* _Exercise aim_: Below is a set of entries; give all of them again exactly.

* _Provided entries_:
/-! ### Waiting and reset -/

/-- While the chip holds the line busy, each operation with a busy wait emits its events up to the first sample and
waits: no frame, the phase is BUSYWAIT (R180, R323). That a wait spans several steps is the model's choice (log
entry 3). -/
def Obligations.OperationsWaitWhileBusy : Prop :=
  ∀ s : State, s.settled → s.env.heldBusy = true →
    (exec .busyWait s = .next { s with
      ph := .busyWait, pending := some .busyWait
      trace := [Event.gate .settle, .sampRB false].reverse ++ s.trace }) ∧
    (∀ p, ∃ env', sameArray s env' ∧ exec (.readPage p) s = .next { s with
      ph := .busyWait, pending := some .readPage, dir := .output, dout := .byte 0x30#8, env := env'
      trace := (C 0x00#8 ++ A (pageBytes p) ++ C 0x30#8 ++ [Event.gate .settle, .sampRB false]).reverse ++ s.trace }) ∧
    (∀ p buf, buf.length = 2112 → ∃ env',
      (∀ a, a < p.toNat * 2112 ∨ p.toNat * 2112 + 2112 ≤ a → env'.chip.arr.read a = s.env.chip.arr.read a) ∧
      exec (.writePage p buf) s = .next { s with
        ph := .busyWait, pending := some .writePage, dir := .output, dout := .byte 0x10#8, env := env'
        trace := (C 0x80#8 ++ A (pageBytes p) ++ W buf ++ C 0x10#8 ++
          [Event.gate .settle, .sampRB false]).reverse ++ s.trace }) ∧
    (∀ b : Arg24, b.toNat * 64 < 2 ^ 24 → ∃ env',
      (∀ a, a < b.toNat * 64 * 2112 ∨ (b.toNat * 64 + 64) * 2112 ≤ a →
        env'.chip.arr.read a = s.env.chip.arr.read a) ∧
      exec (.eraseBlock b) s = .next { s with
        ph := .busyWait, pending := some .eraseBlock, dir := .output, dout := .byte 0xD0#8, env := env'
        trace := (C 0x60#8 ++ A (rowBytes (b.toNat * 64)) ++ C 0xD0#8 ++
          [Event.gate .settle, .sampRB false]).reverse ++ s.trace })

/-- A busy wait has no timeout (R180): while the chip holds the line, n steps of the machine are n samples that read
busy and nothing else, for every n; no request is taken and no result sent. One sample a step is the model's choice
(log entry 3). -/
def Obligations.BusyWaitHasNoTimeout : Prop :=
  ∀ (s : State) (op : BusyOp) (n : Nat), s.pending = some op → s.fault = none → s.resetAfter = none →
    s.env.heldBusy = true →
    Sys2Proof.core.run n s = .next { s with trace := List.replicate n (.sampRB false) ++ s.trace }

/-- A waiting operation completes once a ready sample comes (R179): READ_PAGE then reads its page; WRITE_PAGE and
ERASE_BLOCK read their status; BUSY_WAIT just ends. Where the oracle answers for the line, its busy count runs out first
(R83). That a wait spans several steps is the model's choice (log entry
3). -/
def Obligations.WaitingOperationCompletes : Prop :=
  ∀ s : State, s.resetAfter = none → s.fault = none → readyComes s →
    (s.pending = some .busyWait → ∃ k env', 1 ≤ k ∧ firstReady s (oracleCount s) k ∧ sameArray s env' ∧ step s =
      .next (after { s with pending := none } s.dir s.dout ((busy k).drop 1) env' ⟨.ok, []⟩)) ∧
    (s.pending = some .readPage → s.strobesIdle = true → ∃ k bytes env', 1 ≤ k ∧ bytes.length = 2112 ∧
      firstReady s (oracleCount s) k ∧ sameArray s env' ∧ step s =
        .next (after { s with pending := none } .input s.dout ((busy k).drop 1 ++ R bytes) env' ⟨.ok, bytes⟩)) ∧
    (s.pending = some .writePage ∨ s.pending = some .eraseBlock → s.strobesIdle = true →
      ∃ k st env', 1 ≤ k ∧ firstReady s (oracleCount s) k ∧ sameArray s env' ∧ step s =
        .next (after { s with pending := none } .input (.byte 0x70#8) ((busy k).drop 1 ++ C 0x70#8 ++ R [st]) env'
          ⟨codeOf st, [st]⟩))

* _Reply_:
/-! ### Waiting and reset -/

/-- While the chip holds the line busy, each operation with a busy wait emits its events up to the first sample and
waits: no frame, the phase is BUSYWAIT (R180, R323). That a wait spans several steps is the model's choice (log
entry 3). -/
def Obligations.OperationsWaitWhileBusy : Prop :=
  ∀ s : State, s.settled → s.env.heldBusy = true →
    (exec .busyWait s = .next { s with
      ph := .busyWait, pending := some .busyWait
      trace := [Event.gate .settle, .sampRB false].reverse ++ s.trace }) ∧
    (∀ p, ∃ env', sameArray s env' ∧ exec (.readPage p) s = .next { s with
      ph := .busyWait, pending := some .readPage, dir := .output, dout := .byte 0x30#8, env := env'
      trace := (C 0x00#8 ++ A (pageBytes p) ++ C 0x30#8 ++ [Event.gate .settle, .sampRB false]).reverse ++ s.trace }) ∧
    (∀ p buf, buf.length = 2112 → ∃ env',
      (∀ a, a < p.toNat * 2112 ∨ p.toNat * 2112 + 2112 ≤ a → env'.chip.arr.read a = s.env.chip.arr.read a) ∧
      exec (.writePage p buf) s = .next { s with
        ph := .busyWait, pending := some .writePage, dir := .output, dout := .byte 0x10#8, env := env'
        trace := (C 0x80#8 ++ A (pageBytes p) ++ W buf ++ C 0x10#8 ++
          [Event.gate .settle, .sampRB false]).reverse ++ s.trace }) ∧
    (∀ b : Arg24, b.toNat * 64 < 2 ^ 24 → ∃ env',
      (∀ a, a < b.toNat * 64 * 2112 ∨ (b.toNat * 64 + 64) * 2112 ≤ a →
        env'.chip.arr.read a = s.env.chip.arr.read a) ∧
      exec (.eraseBlock b) s = .next { s with
        ph := .busyWait, pending := some .eraseBlock, dir := .output, dout := .byte 0xD0#8, env := env'
        trace := (C 0x60#8 ++ A (rowBytes (b.toNat * 64)) ++ C 0xD0#8 ++
          [Event.gate .settle, .sampRB false]).reverse ++ s.trace })

/-- A busy wait has no timeout (R180): while the chip holds the line, n steps of the machine are n samples that read
busy and nothing else, for every n; no request is taken and no result sent. One sample a step is the model's choice
(log entry 3). -/
def Obligations.BusyWaitHasNoTimeout : Prop :=
  ∀ (s : State) (op : BusyOp) (n : Nat), s.pending = some op → s.fault = none → s.resetAfter = none →
    s.env.heldBusy = true →
    Sys2Proof.core.run n s = .next { s with trace := List.replicate n (.sampRB false) ++ s.trace }

/-- A waiting operation completes once a ready sample comes (R179): READ_PAGE then reads its page; WRITE_PAGE and
ERASE_BLOCK read their status; BUSY_WAIT just ends. Where the oracle answers for the line, its busy count runs out first
(R83). That a wait spans several steps is the model's choice (log entry
3). -/
def Obligations.WaitingOperationCompletes : Prop :=
  ∀ s : State, s.resetAfter = none → s.fault = none → readyComes s →
    (s.pending = some .busyWait → ∃ k env', 1 ≤ k ∧ firstReady s (oracleCount s) k ∧ sameArray s env' ∧ step s =
      .next (after { s with pending := none } s.dir s.dout ((busy k).drop 1) env' ⟨.ok, []⟩)) ∧
    (s.pending = some .readPage → s.strobesIdle = true → ∃ k bytes env', 1 ≤ k ∧ bytes.length = 2112 ∧
      firstReady s (oracleCount s) k ∧ sameArray s env' ∧ step s =
        .next (after { s with pending := none } .input s.dout ((busy k).drop 1 ++ R bytes) env' ⟨.ok, bytes⟩)) ∧
    (s.pending = some .writePage ∨ s.pending = some .eraseBlock → s.strobesIdle = true →
      ∃ k st env', 1 ≤ k ∧ firstReady s (oracleCount s) k ∧ sameArray s env' ∧ step s =
        .next (after { s with pending := none } .input (.byte 0x70#8) ((busy k).drop 1 ++ C 0x70#8 ++ R [st]) env'
          ⟨codeOf st, [st]⟩))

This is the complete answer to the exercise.